What technical and practical challenges need to be solved?

The practical implementation of EU Inc. requires significant technical infrastructure. A central EU register must be created that is compatible with national systems. This is particularly complex because different countries use different IT systems and data standards.

The standardization of investment documents (EUFAST) is legally challenging. These documents must be compatible with different national capital market laws while remaining simple and standardized. International law firms are already working on drafts, but the final coordination with 27 national legal systems will be complex.

KYC (Know Your Customer) and AML (Anti-Money Laundering) processes must be harmonized. Currently, each EU country has its own procedures, complicating cross-border business. A unified EU Inc. would require standardized yet legally compliant procedures.

Integration with existing banking and employment platforms is also challenging. Startups need to be able to work seamlessly with various national banks, payroll providers, and HR systems without the complexity of current multi-country setups.

How could EU Inc. transform the European startup ecosystem?

EU Inc. could bring about a fundamental paradigm shift. Instead of 27 fragmented national markets, a unified European startup market with 450 million consumers would emerge. This would provide European startups with a critical mass comparable to the American market right from the start.

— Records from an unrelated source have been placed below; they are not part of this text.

/-- Bit of a group in the floe groups byte, and its place in the mix counters (R135, R339). -/
def Group.bit : Group → Nat
  | .b => 0 | .s => 1 | .f => 2 | .va => 3 | .vx => 4 | .t => 5 | .x => 6 | .p => 7

/-- Mix weights (R21). -/
def Group.weight : Group → Nat
  | .b | .s => 0 | .f | .va => 1 | .vx => 2 | .t | .x | .p => 4

/-- The class of the core that the current thread occupies. -/
def Thread.cls (t : Thread) : CoreClass := coreClass t.core.toNat

/-- Whether a die is enabled: present, not harvested away, and powered by a partition (R348, R367). -/
def State.dieOn (s : State) (p : PartId) (d : Nat) : Bool :=
  s.mod.enabled.getLsbD d && s.mod.present.getLsbD d && (s.part p).spokes.getLsbD d

/-- Whether a core is enabled in a partition. -/
def State.coreOn (s : State) (p : PartId) (c : Nat) : Bool :=
  decide (c < 4672) && s.dieOn p (coreDie c) &&
    (if h : coreDie c < 9 then (s.mod.pods[coreDie c]).getLsbD (diePod c) else false)

/-! ### Physical memory (R88, R368, R374, R419; log 3: die d's HBM begins at d · 96 GiB) -/

/-- Bytes of one stack, and the carved-out bytes of a code. -/
def stackBytes : Nat := 48 * 2 ^ 30
def carveBytes (code : BitVec 2) : Nat :=
  match code.toNat with
  | 0 => 0 | 1 => stackBytes / 32 | 2 => stackBytes / 16 | _ => stackBytes / 8
/-- Where CXL windows begin. -/
def cxlBase : Nat := 0x6_0000_0000_0000

/-- The window that holds a physical address. -/
def State.windowAt (s : State) (a : Nat) : Option (Nat × CxlWindow) :=
  ((List.range 16).filterMap fun i => if h : i < 16 then (s.mod.windows[i]).map fun w => (i, w) else none).find?
    fun (_, w) => decide (w.base ≤ a) && decide (a < w.base + w.size)

/-- Usable bytes of a second-tier port: its capacity but for the top 1/96, where the directory entries lie (R418). -/
def State.portUsable (s : State) (q : Nat) : Nat := (s.mod.cxlPort[q]?.getD 0) * 95 / 96

/-- The most second-tier memory that is mapped (R418). -/
def cxlMost : Nat := 12288 * 2 ^ 30

/-- The usable bytes of the ports in all. -/
def State.cxlUsable (s : State) : Nat := min cxlMost (s.portUsable 1 + s.portUsable 2 + s.portUsable 3)

/-- Port and device address of a physical address of a window: line l lies on port l mod w of its list (R419). -/
def CxlWindow.device (w : CxlWindow) (a : Nat) : Nat × Nat :=
  let l := (a - w.base) / 192
  let n := max 1 w.ports.length
  let (q, b) := (w.ports[l % n]?).getD (0, 0)
  (q.toNat, b + 192 * (l / n) + (a - w.base) % 192)

/-- The physical address at which a window shows an address of a port's device. -/
def CxlWindow.shows (w : CxlWindow) (q a : Nat) : Option Nat :=
  w.ports.zipIdx.findSome? fun ((r, b), j) =>
    if r.toNat = q ∧ b ≤ a then
      let k := w.base + 192 * ((a - b) / 192 * max 1 w.ports.length + j) + (a - b) % 192
      if k < w.base + w.size then some k else none
    else none

/-- The cells of device memory that no window shows, by port and device address. -/
def parkBase : Nat := 2 ^ 60

/-- The die that homes a physical address, if memory is installed there at all (R88). -/
def State.homeDie (s : State) (a : Nat) : Option Nat :=
  if a / (2 * stackBytes) < 8 then
    let d := a / (2 * stackBytes)
    if h : d < 10 then
      if s.mod.enabled.getLsbD d && s.mod.present.getLsbD d && decide (a % stackBytes < stackBytes - carveBytes s.mod.carve[d]) then some d else none
    else none
  else if (s.windowAt a).isSome then some 8
  else none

The "flywheel effect" could accelerate: Easier startups lead to more startups, which attracts more investors, which in turn strengthens the ecosystem. Andreas Klinger describes this as a solution to systematic disadvantages that led to Europe losing Web 2.0 due to media, language, and investor fragmentation.

Talent mobility would improve dramatically. With standardized stock option programs, European startups would be able to more easily attract and retain top talent from different countries. This is especially important because, while Europe has excellent universities, many graduates migrate to the US.

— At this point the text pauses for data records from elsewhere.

/-- The mode of an `fround` code; 5 to 7 cannot be written. -/
def Mode.of (c : BitVec 3) : Mode :=
  match c.toNat with
  | 0 => .rne | 1 => .rtz | 2 => .rdn | 3 => .rup | _ => .rmm

/-- Flags as `fstat` bits. -/
abbrev FFlags := BitVec 5
def flagInvalid : FFlags := 1
def flagDivZero : FFlags := 2
def flagOverflow : FFlags := 4
def flagUnderflow : FFlags := 8
def flagInexact : FFlags := 16

/-- m · 2^e (plus a part below one unit of m when sticky) as a multiple of 2^q: the multiple and whether it is inexact. -/
def roundAt (mode : Mode) (neg : Bool) (m : Nat) (e : Int) (sticky : Bool) (q : Int) : Nat × Bool :=
  if q ≤ e then (m * 2 ^ (e - q).toNat, sticky)
  else
    let sh := (q - e).toNat
    let n := m >>> sh
    let r := m % 2 ^ sh
    let half := 2 ^ (sh - 1)
    let inexact := decide (r ≠ 0) || sticky
    let up := match mode with
      | .rne => decide (half < r) || (decide (r = half) && (sticky || decide (n % 2 = 1)))
      | .rtz => false
      | .rdn => neg && inexact
      | .rup => !neg && inexact
      | .rmm => decide (half ≤ r)
    (if up then n + 1 else n, inexact)

/-- What an overflowing or infinite value becomes (R76, R77). -/
inductive Overflow where
  /-- R76: by the mode, or the e4m3 NaN of its sign in a format without infinities -/
  | arithmetic
  /-- R77 saturating: the largest finite value with its sign -/
  | saturate
  deriving DecidableEq, Repr

/-- Bits with a sign. -/
def Fmt.signed (f : Fmt) (neg : Bool) (mag : Nat) : Nat := if neg then mag + f.signBit else mag

/-- Bits that an overflow delivers. -/
def Fmt.overflowBits (f : Fmt) (mode : Mode) (o : Overflow) (neg : Bool) : Nat :=
  match o with
  | .saturate => f.signed neg f.maxBits
  | .arithmetic =>
    if f.hasInf then
      match mode with
      | .rne | .rmm => f.signed neg f.infBits
      | .rtz => f.signed neg f.maxBits
      | .rdn => f.signed neg (if neg then f.infBits else f.maxBits)
      | .rup => f.signed neg (if neg then f.maxBits else f.infBits)
    else if f = .e4m3 then f.signed neg f.nanBits
    else f.signed neg f.maxBits

/-- Rounds (−1)^neg · m · 2^e (sticky: a little more in magnitude) to a format, with its flags. -/
def Fmt.round (f : Fmt) (mode : Mode) (o : Overflow) (neg : Bool) (m : Nat) (e : Int) (sticky : Bool) : Nat × FFlags :=
  if m = 0 then
    -- a value below one unit that is not zero never arises with m = 0: exact zero
    (f.signed neg 0, 0)
  else
    let top := (Nat.log2 m : Int) + e
    let p1 : Int := (f.prec : Int) - 1
    -- rounded with unbounded exponent
    let (n, _) := roundAt mode neg m e sticky (top - p1)
    let ntop := (Nat.log2 n : Int) + (top - p1)
    let big := decide (f.emax < ntop) || (decide (f = .e4m3) && decide (ntop = 8) && decide (14 < n >>> (Nat.log2 n - 3)))
    if big then (f.overflowBits mode o neg, flagOverflow ||| flagInexact)
    else if f.emin ≤ ntop ∧ f.emin ≤ top then
      -- normal: n may be one past the precision
      let (r, inexact) := roundAt mode neg m e sticky (top - p1)
      let r' := if Nat.log2 r = f.prec then r / 2 else r
      let ex := (ntop + f.bias).toNat
      (f.signed neg (ex * 2 ^ (f.prec - 1) + (r' - 2 ^ (f.prec - 1))), if inexact then flagInexact else 0)
    else
      let (r, inexact) := roundAt mode neg m e sticky (f.emin - p1)
      let tiny := decide (ntop < f.emin)
      (f.signed neg r, (if inexact then flagInexact else 0) ||| (if inexact && tiny then flagUnderflow else 0))

/-! ### Exact results -/

/-- The exact result of an operation, before rounding, with the flags the operation itself raises. -/
inductive Exact where
  | nan (flags : FFlags)
  | inf (neg : Bool) (flags : FFlags)
  | fin (neg : Bool) (m : Nat) (e : Int) (sticky : Bool)
  deriving DecidableEq, Repr

/-- Delivers an exact result in a format: bits and flags. -/
def Exact.deliver (x : Exact) (f : Fmt) (mode : Mode) : Nat × FFlags :=
  match x with
  | .nan fl => (f.nanBits, fl)
  | .inf n fl => (f.signed n f.infBits, fl)
  | .fin n m e st => f.round mode .arithmetic n m e st

/-- invalid if any operand is a signalling NaN. -/
def nanFlags (xs : List FVal) : FFlags := if xs.any FVal.isSNan then flagInvalid else 0

/-- The sum of two finite signed magnitudes. -/
def addFin (mode : Mode) (n1 : Bool) (m1 : Nat) (e1 : Int) (n2 : Bool) (m2 : Nat) (e2 : Int) : Exact :=
  let e := if e1 ≤ e2 then e1 else e2
  let a := m1 * 2 ^ (e1 - e).toNat
  let b := m2 * 2 ^ (e2 - e).toNat
  if n1 = n2 then .fin n1 (a + b) e false
  else if a = b then .fin (decide (mode = .rdn)) 0 e false
  else if b < a then .fin n1 (a - b) e false
  else .fin n2 (b - a) e false

/-- x + y. -/
def FVal.add (mode : Mode) (x y : FVal) : Exact :=
  match x, y with
  | .nan _, _ | _, .nan _ => .nan (nanFlags [x, y])
  | .inf a, .inf b => if a = b then .inf a 0 else .nan flagInvalid
  | .inf a, .fin _ _ _ => .inf a 0
  | .fin _ _ _, .inf b => .inf b 0
  | .fin n1 m1 e1, .fin n2 m2 e2 => addFin mode n1 m1 e1 n2 m2 e2

/-- x · y, exact. -/
def FVal.mul (x y : FVal) : Exact :=
  match x, y with
  | .nan _, _ | _, .nan _ => .nan (nanFlags [x, y])
  | .inf a, .inf b => .inf (a ^^ b) 0
  | .inf a, .fin n m _ => if m = 0 then .nan flagInvalid else .inf (a ^^ n) 0
  | .fin n m _, .inf a => if m = 0 then .nan flagInvalid else .inf (a ^^ n) 0
  | .fin n1 m1 e1, .fin n2 m2 e2 => .fin (n1 ^^ n2) (m1 * m2) (e1 + e2) false

/-- x · y + z, exact; 0 · ∞ is invalid whatever z holds (R181, R191). -/
def FVal.fma (mode : Mode) (x y z : FVal) : Exact :=
  match x.mul y with
  | .nan fl => .nan (fl ||| nanFlags [z])
  | .inf a _ =>
    match z with
    | .nan s => .nan (if s then flagInvalid else 0)
    | .inf b => if a = b then .inf a 0 else .nan flagInvalid
    | .fin _ _ _ => .inf a 0
  | .fin n m e _ =>
    match z with
    | .nan s => .nan (if s then flagInvalid else 0)
    | .inf b => .inf b 0
    | .fin n2 m2 e2 => addFin mode n m e n2 m2 e2

/-- x / y, to 2·prec + 70 bits with a sticky remainder. -/
def FVal.div (x y : FVal) : Exact :=
  match x, y with
  | .nan _, _ | _, .nan _ => .nan (nanFlags [x, y])
  | .inf _, .inf _ => .nan flagInvalid
  | .inf a, .fin n _ _ => .inf (a ^^ n) 0
  | .fin n _ _, .inf a => .fin (n ^^ a) 0 0 false
  | .fin n1 m1 e1, .fin n2 m2 e2 =>
    if m2 = 0 then (if m1 = 0 then .nan flagInvalid else .inf (n1 ^^ n2) flagDivZero)
    else
      let q := (m1 <<< 180) / m2
      .fin (n1 ^^ n2) q (e1 - e2 - 180) (decide ((m1 <<< 180) % m2 ≠ 0))

/-- Integer square root by trial bits from bit k downward. -/
def isqrtFrom (x : Nat) : Nat → Nat → Nat
  | 0, r => if (r + 1) * (r + 1) ≤ x then r + 1 else r
  | k + 1, r =>
    let t := r + 2 ^ (k + 1)
    isqrtFrom x k (if t * t ≤ x then t else r)
def isqrt (x : Nat) : Nat := isqrtFrom x (Nat.log2 x / 2 + 1) 0

/-- √x. -/
def FVal.sqrt (x : FVal) : Exact :=
  match x with
  | .nan _ => .nan (nanFlags [x])
  | .inf n => if n then .nan flagInvalid else .inf false 0
  | .fin n m e =>
    if m = 0 then .fin n 0 0 false
    else if n then .nan flagInvalid
    else
      -- an even exponent, and 160 more bits
      let odd := e % 2 ≠ 0
      let m' := (if odd then m * 2 else m) <<< 160
      let e' := (if odd then e - 1 else e) - 160
      let r := isqrt m'
      .fin false r (e' / 2) (decide (r * r ≠ m'))

/-- Whether x < y as numbers; NaN compares false. -/
def FVal.lt (x y : FVal) : Bool :=
  match x, y with
  | .nan _, _ | _, .nan _ => false
  | .inf a, .inf b => a && !b
  | .inf a, .fin _ _ _ => a
  | .fin _ _ _, .inf b => !b
  | .fin n1 m1 e1, .fin n2 m2 e2 =>
    match addFin .rne n1 m1 e1 (!n2) m2 e2 with
    | .fin n m _ _ => n && decide (m ≠ 0)
    | _ => false

/-- Whether x = y as numbers: zeros of either sign are equal. -/
def FVal.eq (x y : FVal) : Bool := !x.isNan && !y.isNan && !x.lt y && !y.lt x

/-! ### Conversions (R77 to R79) -/

/-- An integer's value. -/
def intVal (i : Int) : FVal := .fin (decide (i < 0)) i.natAbs 0

/-- A value converted to a floating-point format, saturating or not (R77). -/
def FVal.convert (x : FVal) (f : Fmt) (mode : Mode) (sat : Bool) : Nat × FFlags :=
  match x with
  | .nan s => (f.nanBits, if s then flagInvalid else 0)
  | .inf n =>
    if f.hasInf && !sat then (f.signed n f.infBits, 0)
    else (f.overflowBits .rne (if sat then .saturate else .arithmetic) n, flagOverflow ||| flagInexact)
  | .fin n m e => f.round mode (if sat then .saturate else .arithmetic) n m e false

Capital markets could become more integrated: If investors no longer have to undergo separate due diligence processes for each country, European VC funds could invest more efficiently across borders. This would increase capital flows within Europe and reduce dependence on US investors.

What are the long-term strategic implications of the initiative?

EU Inc. is more than just a regulatory reform—it's part of a broader strategy for European technological sovereignty. At a time when geopolitical tensions between the US, China, and Europe are increasing, the ability to develop its own technology champions is becoming increasingly strategically important.

The initiative could help Europe create its own "Delaware Inc. equivalent." Delaware attracts a disproportionate share of American companies due to its business-friendly laws. A successful EU Inc. could have a similar effect, attracting international companies to Europe.

This could be particularly relevant in the field of artificial intelligence. While the EU has already approved a three-billion-euro innovation package for AI startups, the EU could offer additional structural advantages to Inc. European AI companies could benefit from stricter EU data protection laws while simultaneously scaling more easily.

Integration into broader EU digital policies is also significant. EU Inc. fits into initiatives such as the Digital Decade, the Digital Services Act, and the planned AI Regulation. Together, these regulations could position Europe as an alternative location to the US and China.

The time dimension is critical: If EU Inc. succeeds, it could help Europe avoid missing out on the next technology wave (Web 3.0, advanced AI, quantum computing). If it fails or arrives too late, Europe could permanently lose its role as a technology developer.

The EU Inc. initiative thus represents more than just bureaucratic simplification – it is an attempt to fundamentally strengthen Europe's position in the global innovation landscape and secure long-term technological sovereignty.